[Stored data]

# # # # # # #

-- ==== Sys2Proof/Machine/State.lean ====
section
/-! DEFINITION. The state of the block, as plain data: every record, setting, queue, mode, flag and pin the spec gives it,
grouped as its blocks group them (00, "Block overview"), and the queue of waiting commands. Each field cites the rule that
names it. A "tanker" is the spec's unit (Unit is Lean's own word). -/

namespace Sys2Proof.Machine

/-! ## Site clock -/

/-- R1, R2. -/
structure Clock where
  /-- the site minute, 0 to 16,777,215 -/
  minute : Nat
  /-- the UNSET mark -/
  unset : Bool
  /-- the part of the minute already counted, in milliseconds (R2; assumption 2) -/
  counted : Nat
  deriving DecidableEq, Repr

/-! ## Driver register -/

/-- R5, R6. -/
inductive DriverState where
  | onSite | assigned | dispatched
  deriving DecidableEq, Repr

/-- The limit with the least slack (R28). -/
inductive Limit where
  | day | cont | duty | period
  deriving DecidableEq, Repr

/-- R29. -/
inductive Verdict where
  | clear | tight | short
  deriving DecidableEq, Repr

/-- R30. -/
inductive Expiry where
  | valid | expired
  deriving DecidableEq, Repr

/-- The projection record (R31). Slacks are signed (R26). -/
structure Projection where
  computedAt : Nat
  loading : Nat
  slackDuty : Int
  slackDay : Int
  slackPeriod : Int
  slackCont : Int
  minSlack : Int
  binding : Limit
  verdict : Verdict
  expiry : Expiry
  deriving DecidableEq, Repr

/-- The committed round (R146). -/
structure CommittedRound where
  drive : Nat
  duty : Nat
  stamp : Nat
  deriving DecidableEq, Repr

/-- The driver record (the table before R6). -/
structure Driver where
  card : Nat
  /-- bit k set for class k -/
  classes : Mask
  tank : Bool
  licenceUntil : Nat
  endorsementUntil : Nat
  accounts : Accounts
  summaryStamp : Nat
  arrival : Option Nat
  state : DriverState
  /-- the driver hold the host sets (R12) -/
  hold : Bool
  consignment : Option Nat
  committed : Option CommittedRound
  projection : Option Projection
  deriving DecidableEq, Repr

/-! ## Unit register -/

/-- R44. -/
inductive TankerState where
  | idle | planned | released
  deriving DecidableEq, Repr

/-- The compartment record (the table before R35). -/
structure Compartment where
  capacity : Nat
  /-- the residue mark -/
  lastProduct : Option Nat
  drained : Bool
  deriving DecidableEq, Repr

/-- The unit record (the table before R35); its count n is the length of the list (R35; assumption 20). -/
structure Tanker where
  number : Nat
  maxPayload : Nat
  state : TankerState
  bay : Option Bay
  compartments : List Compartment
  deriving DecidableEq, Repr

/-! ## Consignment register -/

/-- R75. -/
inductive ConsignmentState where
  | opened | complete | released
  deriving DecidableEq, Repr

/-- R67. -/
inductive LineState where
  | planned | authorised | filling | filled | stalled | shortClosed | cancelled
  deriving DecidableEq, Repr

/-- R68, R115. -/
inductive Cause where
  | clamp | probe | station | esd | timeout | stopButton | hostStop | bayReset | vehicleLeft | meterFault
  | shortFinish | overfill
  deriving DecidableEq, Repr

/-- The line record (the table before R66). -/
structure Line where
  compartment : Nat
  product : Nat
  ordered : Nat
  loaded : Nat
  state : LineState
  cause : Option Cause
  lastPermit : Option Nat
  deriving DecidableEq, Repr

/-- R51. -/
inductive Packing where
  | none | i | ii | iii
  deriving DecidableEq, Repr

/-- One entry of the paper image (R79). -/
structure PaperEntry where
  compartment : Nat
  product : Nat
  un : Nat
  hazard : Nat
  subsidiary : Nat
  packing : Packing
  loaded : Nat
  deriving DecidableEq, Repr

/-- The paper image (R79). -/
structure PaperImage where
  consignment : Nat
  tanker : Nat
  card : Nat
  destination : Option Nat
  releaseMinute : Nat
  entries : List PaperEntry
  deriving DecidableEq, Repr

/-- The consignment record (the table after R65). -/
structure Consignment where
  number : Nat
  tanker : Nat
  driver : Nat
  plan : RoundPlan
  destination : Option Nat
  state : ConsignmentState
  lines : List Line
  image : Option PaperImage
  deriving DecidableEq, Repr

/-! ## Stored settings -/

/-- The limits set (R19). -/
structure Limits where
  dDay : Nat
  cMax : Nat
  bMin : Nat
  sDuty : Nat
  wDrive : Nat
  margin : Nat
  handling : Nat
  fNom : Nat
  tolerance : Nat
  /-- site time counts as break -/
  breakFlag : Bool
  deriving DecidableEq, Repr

# # # # # # #

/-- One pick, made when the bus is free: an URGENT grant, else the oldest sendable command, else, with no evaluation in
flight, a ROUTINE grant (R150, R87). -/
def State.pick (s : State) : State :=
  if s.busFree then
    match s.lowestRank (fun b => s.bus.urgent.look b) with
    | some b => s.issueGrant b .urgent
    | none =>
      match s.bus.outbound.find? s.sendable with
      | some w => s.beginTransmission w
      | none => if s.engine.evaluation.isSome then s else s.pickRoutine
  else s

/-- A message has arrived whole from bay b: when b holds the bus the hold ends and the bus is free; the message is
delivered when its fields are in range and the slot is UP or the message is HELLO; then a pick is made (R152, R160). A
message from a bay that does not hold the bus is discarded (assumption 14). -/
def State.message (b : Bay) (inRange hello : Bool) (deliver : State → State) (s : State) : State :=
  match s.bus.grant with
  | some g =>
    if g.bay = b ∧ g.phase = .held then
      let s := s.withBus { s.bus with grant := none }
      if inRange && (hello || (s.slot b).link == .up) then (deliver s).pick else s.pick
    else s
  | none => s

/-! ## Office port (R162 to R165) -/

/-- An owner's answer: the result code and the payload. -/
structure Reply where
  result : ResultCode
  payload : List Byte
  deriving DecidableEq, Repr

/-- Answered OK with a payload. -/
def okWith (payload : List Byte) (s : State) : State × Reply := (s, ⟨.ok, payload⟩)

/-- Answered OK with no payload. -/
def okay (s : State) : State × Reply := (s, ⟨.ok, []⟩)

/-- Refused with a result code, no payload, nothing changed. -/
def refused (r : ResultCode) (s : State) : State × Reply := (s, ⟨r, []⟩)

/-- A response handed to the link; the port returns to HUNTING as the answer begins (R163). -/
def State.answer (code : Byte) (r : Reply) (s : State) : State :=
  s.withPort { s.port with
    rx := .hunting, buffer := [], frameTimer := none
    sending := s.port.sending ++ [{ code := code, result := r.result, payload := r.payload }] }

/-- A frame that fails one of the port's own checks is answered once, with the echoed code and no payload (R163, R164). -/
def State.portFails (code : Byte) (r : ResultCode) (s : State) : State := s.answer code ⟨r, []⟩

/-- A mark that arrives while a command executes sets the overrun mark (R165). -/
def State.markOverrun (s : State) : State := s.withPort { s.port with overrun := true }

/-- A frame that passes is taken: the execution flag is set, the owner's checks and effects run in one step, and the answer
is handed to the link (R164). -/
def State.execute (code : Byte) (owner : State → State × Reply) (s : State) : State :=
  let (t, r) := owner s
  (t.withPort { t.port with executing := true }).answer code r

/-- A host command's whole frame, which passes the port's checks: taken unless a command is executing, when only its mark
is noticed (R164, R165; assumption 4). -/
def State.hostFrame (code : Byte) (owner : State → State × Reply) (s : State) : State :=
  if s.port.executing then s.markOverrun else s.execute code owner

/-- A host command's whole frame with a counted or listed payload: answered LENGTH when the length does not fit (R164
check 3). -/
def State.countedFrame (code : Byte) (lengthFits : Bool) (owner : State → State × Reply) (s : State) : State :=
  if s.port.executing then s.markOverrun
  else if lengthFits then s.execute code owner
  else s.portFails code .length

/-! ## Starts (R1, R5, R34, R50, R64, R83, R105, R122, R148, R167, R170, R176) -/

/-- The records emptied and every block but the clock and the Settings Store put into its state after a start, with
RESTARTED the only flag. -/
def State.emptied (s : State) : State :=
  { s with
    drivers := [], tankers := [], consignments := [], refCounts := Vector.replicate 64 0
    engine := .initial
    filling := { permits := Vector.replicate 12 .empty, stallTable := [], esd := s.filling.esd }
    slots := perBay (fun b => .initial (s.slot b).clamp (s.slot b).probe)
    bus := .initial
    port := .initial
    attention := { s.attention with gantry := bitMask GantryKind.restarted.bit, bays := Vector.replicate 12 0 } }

# # # # # # #

● **Goal of the exercise**: Starting with the line with "-- ==== Sys2Proof/Machine/State.lean" above and going on through the line with "DEFINITION. The state", transcribe every line exactly, both ends included, and add nothing.

● **Solution to the exercise**:
-- ==== Sys2Proof/Machine/State.lean ====
section
/-! DEFINITION. The state of the block, as plain data: every record, setting, queue, mode, flag and pin the spec gives it,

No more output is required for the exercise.